Abstract. Rice bran (RB) consumption has been shown to reduce colorectal cancer (CRC) growth in mice and modify the human stool microbiome. Changes in host and microbial metabolism induced by RB consumption was hypothesised to modulate the stool metabolite profile in favour of promoting gut health and inhibiting CRC growth. The objective was to integrate gut microbial metabolite profiles and identify metabolic pathway networks for CRC chemoprevention using non-targeted metabolomics. In all, nineteen CRC survivors participated in a parallel randomised controlled dietary intervention trial that included daily consumption of study-provided foods with heat-stabilised RB (30 g/d) or no additional ingredient (control). Stool samples were collected at baseline and 4 weeks and analysed using GC-MS and ultra-performance liquid chromatography-MS. Stool metabolomics revealed 93 significantly different metabolites in individuals consuming RB. A 264-fold increase in β-hydroxyisovaleroylcarnitine and 18-fold increase in β-hydroxyisovalerate exemplified changes in leucine, isoleucine and valine metabolism in the RB group. A total of thirty-nine stool metabolites were significantly different between RB and control groups, including increased hesperidin (28-fold) and narirutin (14-fold). Metabolic pathways impacted in the RB group over time included advanced glycation end products, steroids and bile acids. Fatty acid, leucine/valine and vitamin B6 metabolic pathways were increased in RB compared with control. There were 453 metabolites identified in the RB food metabolome, thirty-nine of which were identified in stool from RB consumers. RB consumption favourably modulated the stool metabolome of CRC survivors and these findings suggest the need for continued dietary CRC chemoprevention efforts.

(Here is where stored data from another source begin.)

theorem Keeps.rfcRefuse {o x0 : State} {x1 : Radio} {x2 : Nat} (hx0 : Keeps o x0) : Keeps o (State.rfcRefuse x0 x1 x2) :=
  .refuse hx0

theorem Keeps.rfcPush {o : State} {x0 : Nat} {x1 : Radio} {x2 : Word} {x3 : State} (hx3 : Keeps o x3) : Keeps o (State.rfcPush x0 x1 x2 x3) := by
  unfold State.rfcPush
  refine .ite ?_ ?_
  · exact hx3
  · extract_lets -merge +onlyGivenNames t0
    clear_value t0
    exact .ite (.rfcRefuse hx3) (.ite (.rfcRefuse hx3) (.ite (.rfcRefuse hx3) (.setRfc hx3)))

theorem Keeps.rfcResult {o x0 : State} {x1 : Radio} {x2 : RfcCmd} {x3 : Nat} (hx0 : Keeps o x0) : Keeps o (State.rfcResult x0 x1 x2 x3) := by
  unfold State.rfcResult
  extract_lets -merge +onlyGivenNames t0
  have h1 : Keeps o (t0) := .ite (.setRfc hx0) (.bumpTo hx0)
  clear_value t0
  exact .ite (.ite (.raise h1) h1) (.ite (.raise h1) (.ite h1 (.raise h1)))

theorem Keeps.rfcTake {o x0 : State} {x1 : Radio} {x2 : Bool} (hx0 : Keeps o x0) : Keeps o (State.rfcTake x0 x1 x2) :=
  .setRfc hx0

theorem Keeps.rfcDone {o x0 : State} {x1 : Radio} {x2 : RfcCmd} {x3 : Bool} {x4 : Nat} (hx0 : Keeps o x0) : Keeps o (State.rfcDone x0 x1 x2 x3 x4) :=
  .rfcResult (.setRfc (.rfcTake hx0))

theorem Keeps.rfcUnhold {o x0 : State} {x1 : Radio} (hx0 : Keeps o x0) : Keeps o (State.rfcUnhold x0 x1) :=
  .wf (.setRfc hx0)

theorem Keeps.calDue {o x0 : State} {x1 : Radio} {x2 : Nat} (hx0 : Keeps o x0) : Keeps o (State.calDue x0 x1 x2) := by
  unfold State.calDue
  refine .ite ?_ ?_
  · exact hx0
  · extract_lets -merge +onlyGivenNames t0 t1
    have h2 : Keeps o (t1) := .setReg hx0
    clear_value t0 t1
    exact .setRfc h2

theorem Keeps.execCalPeriodDue {o : State} {x0 : Radio} {x1 : State} (hx1 : Keeps o x1) : KeepsOut o (execCalPeriodDue x0 x1) := by
  unfold Sys2Proof.Machine.execCalPeriodDue
  exact .next (.calDue (.calDue (.calDue hx1)))

theorem Keeps.tuneDue {o x0 : State} {x1 : Radio} {x2 : Nat} (hx0 : Keeps o x0) : Keeps o (State.tuneDue x0 x1 x2) := by
  unfold State.tuneDue
  extract_lets -merge +onlyGivenNames t0 t1
  have h2 : Keeps o (t1) := .ite (.calDue hx0) hx0
  clear_value t0 t1
  exact .ite (.calDue h2) h2

theorem Keeps.recWrite {o x0 : State} {x1 : Radio} {x2 : Nat} (hx0 : Keeps o x0) : Keeps o (State.recWrite x0 x1 x2) := by
  unfold State.recWrite
  extract_lets -merge +onlyGivenNames t0 t1 t2 t3 t5
  have h4 : Keeps o (t3) := .store hx0
  have h6 : Keeps o (t5) := .setRfc h4
  clear_value t0 t1 t2 t3 t5
  exact .wf h6

theorem Keeps.macPort {o : State} {x0 : Radio} {x1 : SixWords} {x2 : State} (hx2 : Keeps o x2) : Keeps o (State.macPort x0 x1 x2) := by
  unfold State.macPort
  extract_lets -merge +onlyGivenNames t0
  clear_value t0
  exact .ite (.rfcRefuse hx2) (.ite (.rfcRefuse hx2) (.ite (.rfcRefuse hx2) (.ite (.rfcRefuse hx2) (.setRfc hx2))))

theorem Keeps.rfcReject {o x0 : State} {x1 : Radio} {x2 : RfcCmd} {x3 : Bool} (hx0 : Keeps o x0) : Keeps o (State.rfcReject x0 x1 x2 x3) :=
  .rfcDone (.bumpTo hx0)

theorem Keeps.rfcHold {o x0 : State} {x1 : Radio} {x2 : RfcCmd} {x3 : Bool} {x4 : Bool} (hx0 : Keeps o x0) : Keeps o (State.rfcHold x0 x1 x2 x3 x4) := by
  unfold State.rfcHold
  extract_lets -merge +onlyGivenNames t0 t1 t2
  have h3 : Keeps o (t2) := .setRfc hx0
  clear_value t0 t1 t2
  exact .ite (.bumpTo (.wf h3)) h3

theorem Keeps.calStopNow {o x0 : State} {x1 : Radio} (hx0 : Keeps o x0) : Keeps o (State.calStopNow x0 x1) :=
  .setRfc hx0

theorem Keeps.rfcRun {o x0 : State} {x1 : Radio} {x2 : Nat} {x3 : State → RfcCmd → Bool → State} (hx0 : Keeps o x0) (hx3 : ∀ {y0} {y1} {y2}, Keeps o y0 → Keeps o (x3 y0 y1 y2)) : Keeps o (State.rfcRun x0 x1 x2 x3) := by
  unfold State.rfcRun
  split
  · exact hx0
  · refine .ite ?_ ?_
    · exact hx0
    · split
      · exact .rfcReject hx0
      · exact .rfcDone hx0
      · exact .ite hx0 (hx3 hx0)
      · exact .ite (.rfcHold hx0) (.ite (.ite (.rfcHold (.bumpTo (.calStopNow hx0))) hx0) (hx3 hx0))

theorem Keeps.rfcLate {o x0 : State} {x1 : Radio} {x2 : RfcCmd} {x3 : Bool} (hx0 : Keeps o x0) : Keeps o (State.rfcLate x0 x1 x2 x3) :=
  .rfcDone (.bumpTo hx0)

theorem Keeps.rfcBegin {o x0 : State} {x1 : Radio} {x2 : RfcCmd} {x3 : Bool} {x4 : RfcWork} (hx0 : Keeps o x0) : Keeps o (State.rfcBegin x0 x1 x2 x3 x4) :=
  .setRfc hx0

theorem Keeps.rfcRxBegin {o x0 : State} {x1 : Radio} {x2 : RfcCmd} {x3 : Bool} (hx0 : Keeps o x0) : Keeps o (State.rfcRxBegin x0 x1 x2 x3) :=
  .rfcBegin (.setRfc hx0)

theorem Keeps.leaveRx {o x0 : State} {x1 : Radio} (hx0 : Keeps o x0) : Keeps o (State.leaveRx x0 x1) :=
  .ite (.setRfc (.rxLeave hx0)) hx0

theorem Keeps.rfcTxBegin {o x0 : State} {x1 : Radio} {x2 : RfcCmd} {x3 : Bool} (hx0 : Keeps o x0) : Keeps o (State.rfcTxBegin x0 x1 x2 x3) :=
  .rfcBegin (.setRfc (.leaveRx hx0))

theorem Keeps.rfcGo {o x0 : State} {x1 : Radio} {x2 : RfcCmd} {x3 : Bool} {x4 : Nat} (hx0 : Keeps o x0) : Keeps o (State.rfcGo x0 x1 x2 x3 x4) :=
  .ite (.rfcLate hx0) (.ite (.rfcRxBegin hx0) (.rfcTxBegin hx0))

theorem Keeps.execRfcTx {o : State} {x0 : Radio} {x1 : State} (hx1 : Keeps o x1) : KeepsOut o (execRfcTx x0 x1) := by
  unfold Sys2Proof.Machine.execRfcTx
  exact .next (.rfcRun hx1 (fun h0 => .rfcGo h0))

theorem Keeps.calComplete {o x0 : State} {x1 : Radio} {x2 : Nat} (hx0 : Keeps o x0) : Keeps o (State.calComplete x0 x1 x2) := by
  unfold State.calComplete
  extract_lets -merge +onlyGivenNames t0 t2 t3 t4
  have h1 : Keeps o (t0) := .setReg hx0
  clear_value t0 t2 t3 t4
  exact .setRfc h1

theorem Keeps.rfcEndRun {o x0 : State} {x1 : Radio} {x2 : Nat} (hx0 : Keeps o x0) : Keeps o (State.rfcEndRun x0 x1 x2) := by
  unfold State.rfcEndRun
  split
  · exact hx0
  · extract_lets -merge +onlyGivenNames t0
    have h1 : Keeps o (t0) := .setRfc hx0
    clear_value t0
    split
    · exact h1
    · exact .rfcResult h1

theorem Keeps.calEnd {o x0 : State} {x1 : Radio} {x2 : Nat} (hx0 : Keeps o x0) : Keeps o (State.calEnd x0 x1 x2) := by
  unfold State.calEnd
  extract_lets -merge +onlyGivenNames t0 t2 t4
  have h1 : Keeps o (t0) := .wf hx0
  have h3 : Keeps o (t2) := .wf h1
  have h5 : Keeps o (t4) := .setRfc h3
  clear_value t0 t2 t4
  exact .rfcEndRun h5

theorem Keeps.calBegin {o x0 : State} {x1 : Radio} {x2 : Option RfcCmd} {x3 : Bool} {x4 : Nat} (hx0 : Keeps o x0) : Keeps o (State.calBegin x0 x1 x2 x3 x4) := by
  unfold State.calBegin
  extract_lets -merge +onlyGivenNames t0 t2
  have h1 : Keeps o (t0) := .setRfc hx0
  have h3 : Keeps o (t2) := .wf (.wf h1)
  clear_value t0 t2
  exact .ite (.calEnd h3) (.wf h3)

theorem Keeps.rfcStore {o x0 : State} {x1 : Radio} {x2 : RfcCmd} {x3 : Bool} (hx0 : Keeps o x0) : Keeps o (State.rfcStore x0 x1 x2 x3) := by
  unfold State.rfcStore
  extract_lets -merge +onlyGivenNames t0 t1
  have h2 : Keeps o (t1) := .setRfc hx0
  clear_value t0 t1
  exact .rfcDone (.recWrite h2)

theorem Keeps.heldGo {o x0 : State} {x1 : Radio} (hx0 : Keeps o x0) : Keeps o (State.heldGo x0 x1) := by
  unfold State.heldGo
  split
  · exact hx0
  · extract_lets -merge +onlyGivenNames t0
    have h1 : Keeps o (t0) := .rfcUnhold hx0
    clear_value t0
    exact .ite (.calBegin h1) (.ite (.rfcStore h1) (.ite (.rfcLate h1) (.ite (.rfcRxBegin h1) (.rfcTxBegin h1))))

theorem Keeps.calStepOk {o x0 : State} {x1 : Radio} {x2 : Nat} {x3 : List Word} (hx0 : Keeps o x0) : Keeps o (State.calStepOk x0 x1 x2 x3) := by
  unfold State.calStepOk
  extract_lets -merge +onlyGivenNames t0 t2 t4 t5
  have h1 : Keeps o (t0) := .setRfc hx0
  have h3 : Keeps o (t2) := .ite (.calComplete h1) h1
  have h6 : Keeps o (t5) := .wf h3
  clear_value t0 t2 t4 t5
  refine .ite ?_ ?_
  · exact .heldGo (.calEnd h6)
  · refine .ite ?_ ?_
    · extract_lets -merge +onlyGivenNames t7
      have h8 : Keeps o (t7) := .wf h6
      clear_value t7
      exact .heldGo (.calEnd h8)
    · exact h6

theorem Keeps.synthLock {o x0 : State} {x1 : Radio} {x2 : BitVec 24} (hx0 : Keeps o x0) : Keeps o (State.synthLock x0 x1 x2) := by
  simp only [State.synthLock]
  exact .heldGo (.ite (by
    split
    · exact .wf (.wf (.recWrite (.setReg (.setRfc (.wf hx0)))))
    · exact .setReg (.setRfc (.wf hx0))) (.wf hx0))

theorem Keeps.execSynthLock {o : State} {x0 : Radio} {x1 : BitVec 24} {x2 : State} (hx2 : Keeps o x2) : KeepsOut o (execSynthLock x0 x1 x2) := by
  unfold Sys2Proof.Machine.execSynthLock
  refine .ite ?_ ?_
  · exact .next (.synthLock hx2)
  · exact .next hx2

theorem Keeps.execRfcStore {o : State} {x0 : Radio} {x1 : State} (hx1 : Keeps o x1) : KeepsOut o (execRfcStore x0 x1) := by
  unfold Sys2Proof.Machine.execRfcStore
  exact .next (.rfcRun hx1 (fun h0 => .rfcStore h0))

theorem Keeps.femRest {o x0 : State} {x1 : Radio} (hx0 : Keeps o x0) : Keeps o (State.femRest x0 x1) :=
  .setRfc hx0

theorem Keeps.dpdEnd {o x0 : State} {x1 : Radio} {x2 : RfcDpd} {x3 : Nat} (hx0 : Keeps o x0) : Keeps o (State.dpdEnd x0 x1 x2 x3) :=
  .rfcResult (.wf (.setRfc hx0))

theorem Keeps.dpdFit {o x0 : State} {x1 : Radio} {x2 : RfcDpd} {x3 : Nat} {x4 : Nat} {x5 : Nat} {x6 : List Word} (hx0 : Keeps o x0) : Keeps o (State.dpdFit x0 x1 x2 x3 x4 x5 x6) := by
  unfold State.dpdFit
  refine .ite ?_ ?_
  · exact .raise (.dpdEnd hx0)
  · extract_lets -merge +onlyGivenNames t0 t1 t3
    have h2 : Keeps o (t1) := .store hx0
    have h4 : Keeps o (t3) := .ite (.wf h2) h2
    clear_value t0 t1 t3
    exact .dpdEnd (.wf h4)

theorem Keeps.execDpdFitDone {o : State} {x0 : WRadio} {x1 : BitVec 8} {x2 : BitVec 8} {x3 : BitVec 8} {x4 : List (BitVec 32)} {x5 : State} (hx5 : Keeps o x5) : KeepsOut o (execDpdFitDone x0 x1 x2 x3 x4 x5) := by
  unfold Sys2Proof.Machine.execDpdFitDone
  split
  · refine .ite ?_ ?_
    · exact .next (.dpdFit hx5)
    · exact .next hx5
  · exact .next hx5

theorem Keeps.recRead {o x0 : State} {x1 : Radio} {x2 : Nat} (hx0 : Keeps o x0) : Keeps o (State.recRead x0 x1 x2).1 := by
  unfold State.recRead
  extract_lets -merge +onlyGivenNames t0
  clear_value t0
  refine .iteP ?_ ?_
  · extract_lets -merge +onlyGivenNames t1
    clear_value t1
    exact .eccRead (.used hx0)
  · exact .eccRead hx0

theorem Keeps.countRecBad {o x0 : State} {x1 : Radio} {x2 : List Word} (hx0 : Keeps o x0) : Keeps o (State.countRecBad x0 x1 x2) :=
  .ite hx0 (.bumpTo hx0)

theorem Keeps.rfcTune {o x0 : State} {x1 : Radio} {x2 : RfcCmd} {x3 : Bool} (hx0 : Keeps o x0) : Keeps o (State.rfcTune x0 x1 x2 x3) := by
  unfold State.rfcTune
  extract_lets -merge +onlyGivenNames t0 t1 t2 t4 t6 t7 t8 t10 t11 t12 t13 t15 t17 t19 t21 t23
  have h3 : Keeps o (t2).1 := by
    unfold t2
    clear_value t0
    refine .iteP ?_ ?_
    · exact .recRead hx0
    · exact hx0
  have h5 : Keeps o (t4) := h3
  have h9 : Keeps o (t8) := .ite (.countRecBad h5) h5
  have h14 : Keeps o (t13) := .setRfc h9
  have h16 : Keeps o (t15) := .ite h14 (.setReg h14)
  have h18 : Keeps o (t17) := .tuneDue h16
  have h20 : Keeps o (t19) := .wf (.wf h18)
  have h22 : Keeps o (t21) := .wf h20
  have h24 : Keeps o (t23) := .setRegN h22
  clear_value t0 t2 t4 t6 t7 t8 t10 t11 t12 t13 t15 t17 t19 t21 t23
  exact .rfcDone h24

theorem Keeps.lockLoss {o x0 : State} {x1 : Radio} (hx0 : Keeps o x0) : Keeps o (State.lockLoss x0 x1) := by
  unfold State.lockLoss
  extract_lets -merge +onlyGivenNames t0 t2 t4 t5 t6 t8 t10 t12
  have h1 : Keeps o (t0) := .femRest hx0
  have h3 : Keeps o (t2) := .ite (.rxLeave h1) h1
  have h7 : Keeps o (t6) := .ite (.ppduEnd h3) h3
  have h9 : Keeps o (t8) := .wf (.wf h7)
  have h11 : Keeps o (t10) := .bumpTo h9
  have h13 : Keeps o (t12) := .ite (.calEnd h11) (.rfcEndRun h11)
  clear_value t0 t2 t4 t5 t6 t8 t10 t12
  exact .raise h13

theorem Keeps.execLockLoss {o : State} {x0 : Radio} {x1 : State} (hx1 : Keeps o x1) : KeepsOut o (execLockLoss x0 x1) := by
  unfold Sys2Proof.Machine.execLockLoss
  refine .ite ?_ ?_
  · exact .next (.lockLoss hx1)
  · exact .next hx1

theorem Keeps.execRfcRx {o : State} {x0 : Radio} {x1 : State} (hx1 : Keeps o x1) : KeepsOut o (execRfcRx x0 x1) := by
  unfold Sys2Proof.Machine.execRfcRx
  exact .next (.rfcRun hx1 (fun h0 => .rfcGo h0))

theorem Keeps.newTemp {o x0 : State} {x1 : Radio} {x2 : BitVec 16} (hx0 : Keeps o x0) : Keeps o (State.newTemp x0 x1 x2) := by
  unfold State.newTemp
  extract_lets -merge +onlyGivenNames t0 t2 t3 t4 t5 t7 t9
  have h1 : Keeps o (t0) := .wf hx0
  have h6 : Keeps o (t5) := .ite (.calDue h1) h1
  have h8 : Keeps o (t7) := .ite (.calDue h6) h6
  have h10 : Keeps o (t9) := .ite (.calDue h8) h8
  clear_value t0 t2 t3 t4 t5 t7 t9
  exact .ite (.setReg h10) h10

theorem Keeps.rfcAbort {o x0 : State} {x1 : Radio} {x2 : RfcCmd} {x3 : Bool} (hx0 : Keeps o x0) : Keeps o (State.rfcAbort x0 x1 x2 x3) := by
  unfold State.rfcAbort
  extract_lets -merge +onlyGivenNames t0 t2 t4 t6
  have h1 : Keeps o (t0) := .rfcTake hx0
  have h3 : Keeps o (t2) := by
    unfold t2
    split
    · exact .rfcDone (.rfcUnhold h1)
    · exact h1
  have h5 : Keeps o (t4) := .ite (.calStopNow h3) h3
  have h7 : Keeps o (t6) := .rfcResult h5
  clear_value t0 t2 t4 t6
  refine .ite ?_ ?_
  · exact .setRfc (.femRest (.leaveRx h7))
  · refine .ite ?_ ?_
    · extract_lets -merge +onlyGivenNames t8 t9
      have h10 : Keeps o (t9) := .ppduEnd h7
      clear_value t8 t9
      exact .setRfc (.femRest (.rfcEndRun h10))
    · exact h7

theorem Keeps.execRfcAbort {o : State} {x0 : Radio} {x1 : State} (hx1 : Keeps o x1) : KeepsOut o (execRfcAbort x0 x1) := by
  unfold Sys2Proof.Machine.execRfcAbort
  exact .next (.rfcRun hx1 (fun h0 => .rfcAbort h0))

theorem Keeps.transDone {o x0 : State} {x1 : Radio} {x2 : RfcRun} {x3 : Nat} (hx0 : Keeps o x0) : Keeps o (State.transDone x0 x1 x2 x3) := by
  unfold State.transDone
  extract_lets -merge +onlyGivenNames t0 t2
  have h1 : Keeps o (t0) := .wf hx0
  clear_value t0 t2
  refine .ite ?_ ?_
  · extract_lets -merge +onlyGivenNames t3 t4
    have h5 : Keeps o (t4) := .setRfc h1
    clear_value t3 t4
    exact .ppduStart h5
  · refine .ite ?_ ?_
    · extract_lets -merge +onlyGivenNames t6
      have h7 : Keeps o (t6) := .setRfc h1
      clear_value t6
      exact .rfcEndRun (.wf h7)
    · exact .rfcEndRun (.wf h1)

Beyer P, Al-Babili S, Ye X, Lucca P, Schaub P, Welsch R, Potrykus I. Golden Rice: introducing the beta-carotene biosynthesis pathway into rice endosperm by genetic engineering to defeat vitamin A deficiency. J Nutr. 2002 Mar;132(3):506S-510S. doi: 10.1093/jn/132.3.506S. 

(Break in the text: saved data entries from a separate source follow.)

theorem Keeps.execPipeTabWrite {o : State} {x0 : Init} {x1 : Fin 32} {x2 : Word} {x3 : State} (hx3 : Keeps o x3) : KeepsOut o (execPipeTabWrite x0 x1 x2 x3) := by
  unfold Sys2Proof.Machine.execPipeTabWrite
  exact .next (.onWrite hx3 (fun h0 => .setPpe h0))

theorem Keeps.ppeSync {o x0 : State} (hx0 : Keeps o x0) : Keeps o (State.ppeSync x0) :=
  .wb hx0

theorem Keeps.ppeResult {o x0 : State} {x1 : Nat} {x2 : Option Nat} (hx0 : Keeps o x0) : Keeps o (State.ppeResult x0 x1 x2) := by
  unfold State.ppeResult
  refine .ite ?_ ?_
  · exact .setPpe hx0
  · split
    · exact .setPkt hx0
    · exact hx0

theorem Keeps.ppeDrop {o x0 : State} {x1 : Nat} (hx0 : Keeps o x0) : Keeps o (State.ppeDrop x0 x1) :=
  .dropFrame (.ppeResult hx0)

theorem Keeps.ppePunt {o x0 : State} {x1 : PpeRun} {x2 : Nat} {x3 : Nat} (hx0 : Keeps o x0) : Keeps o (State.ppePunt x0 x1 x2 x3) :=
  .ppeResult (.setWords hx0)

theorem Keeps.ppeCrypt {o x0 : State} {x1 : PpeRun} {x2 : Nat} (hx0 : Keeps o x0) : Keeps o (State.ppeCrypt x0 x1 x2) :=
  .espStart (.setPpe hx0)

theorem Keeps.flowCount {o x0 : State} {x1 : PpeRun} (hx0 : Keeps o x0) : Keeps o (State.flowCount x0 x1) := by
  unfold State.flowCount
  extract_lets -merge +onlyGivenNames t0 t1 t2
  clear_value t0 t1 t2
  exact .setPpe hx0

theorem Keeps.ppeStore {o x0 : State} {x1 : PpeRun} (hx0 : Keeps o x0) : Keeps o (State.ppeStore x0 x1) := by
  unfold State.ppeStore
  split
  · exact hx0
  · extract_lets -merge +onlyGivenNames t0 t1 t2 t4 t5 t7
    have h3 : Keeps o (t2).1 := .takeCells hx0
    have h6 : Keeps o (t5) := .setFrame h3
    have h8 : Keeps o (t7) := .ite (.setFrameBytes h6) h6
    clear_value t0 t1 t2 t4 t5 t7
    exact .ppeResult (.setWords h8)

theorem Keeps.ppeFinish {o x0 : State} {x1 : PpeRun} (hx0 : Keeps o x0) : Keeps o (State.ppeFinish x0 x1) := by
  unfold State.ppeFinish
  split
  · exact hx0
  · extract_lets -merge +onlyGivenNames t0
    clear_value t0
    refine .ite ?_ ?_
    · exact .ppeDrop (.bump hx0)
    · refine .ite ?_ ?_
      · exact .ppeStore hx0
      · split
        · exact .ppeStore ((Keeps.charge hx0) _ (by assumption))
        · exact .setPpe (.countRefused hx0)

theorem Keeps.dispose {o : State} {x0 : State → PpeRun → State} {x1 : State} {x2 : PpeRun} (hx0 : ∀ {y0} {y1}, Keeps o y0 → Keeps o (x0 y0 y1)) (hx1 : Keeps o x1) : Keeps o (State.dispose x0 x1 x2) := by
  unfold State.dispose
  extract_lets -merge +onlyGivenNames t0 t1
  clear_value t0
  exact .ite (hx0 hx1) (.ite (.ppeDrop (.bump hx1)) (.ite (.ppeFinish hx1) (.ite (.ppeFinish hx1) (.ppeFinish hx1))))

theorem Keeps.ppeTail {o : State} {x0 : State → PpeRun → State} {x1 : State} {x2 : PpeRun} (hx0 : ∀ {y0} {y1}, Keeps o y0 → Keeps o (x0 y0 y1)) (hx1 : Keeps o x1) : Keeps o (State.ppeTail x0 x1 x2) := by
  unfold State.ppeTail
  extract_lets -merge +onlyGivenNames t0 t1 t2 t3 t5
  have h4 : Keeps o (t3).1 := by
    unfold t3
    clear_value t0 t1 t2
    refine .iteP ?_ ?_
    · exact hx1
    · split
      · exact hx1
      · exact .bump hx1
  have h6 : Keeps o (t5) := .ite (.flowCount h4) h4
  clear_value t0 t1 t2 t3 t5
  exact .dispose hx0 h6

 Abstract. To obtain a functioning provitamin A (beta-carotene) biosynthetic pathway in rice endosperm, we introduced in a single, combined transformation effort the cDNA coding for phytoene synthase (psy) and lycopene beta-cyclase (beta-lcy) both from Narcissus pseudonarcissus and both under the control of the endosperm-specific glutelin promoter together with a bacterial phytoene desaturase (crtI, from Erwinia uredovora under constitutive 35S promoter control). This combination covers the requirements for beta-carotene synthesis and, as hoped, yellow beta-carotene-bearing rice endosperm was obtained in the T(0)-generation. Additional experiments revealed that the presence of beta-lcy was not necessary, because psy and crtI alone were able to drive beta-carotene synthesis as well as the formation of further downstream xanthophylls. Plausible explanations for this finding are that these downstream enzymes are constitutively expressed in rice endosperm or are induced by the transformation, e.g., by enzymatically formed products. Results using N. pseudonarcissus as a model system led to the development of a hypothesis, our present working model, that trans-lycopene or a trans-lycopene derivative acts as an inductor in a kind of feedback mechanism stimulating endogenous carotenogenic genes. Various institutional arrangements for disseminating Golden Rice to research institutes in developing countries also are discussed.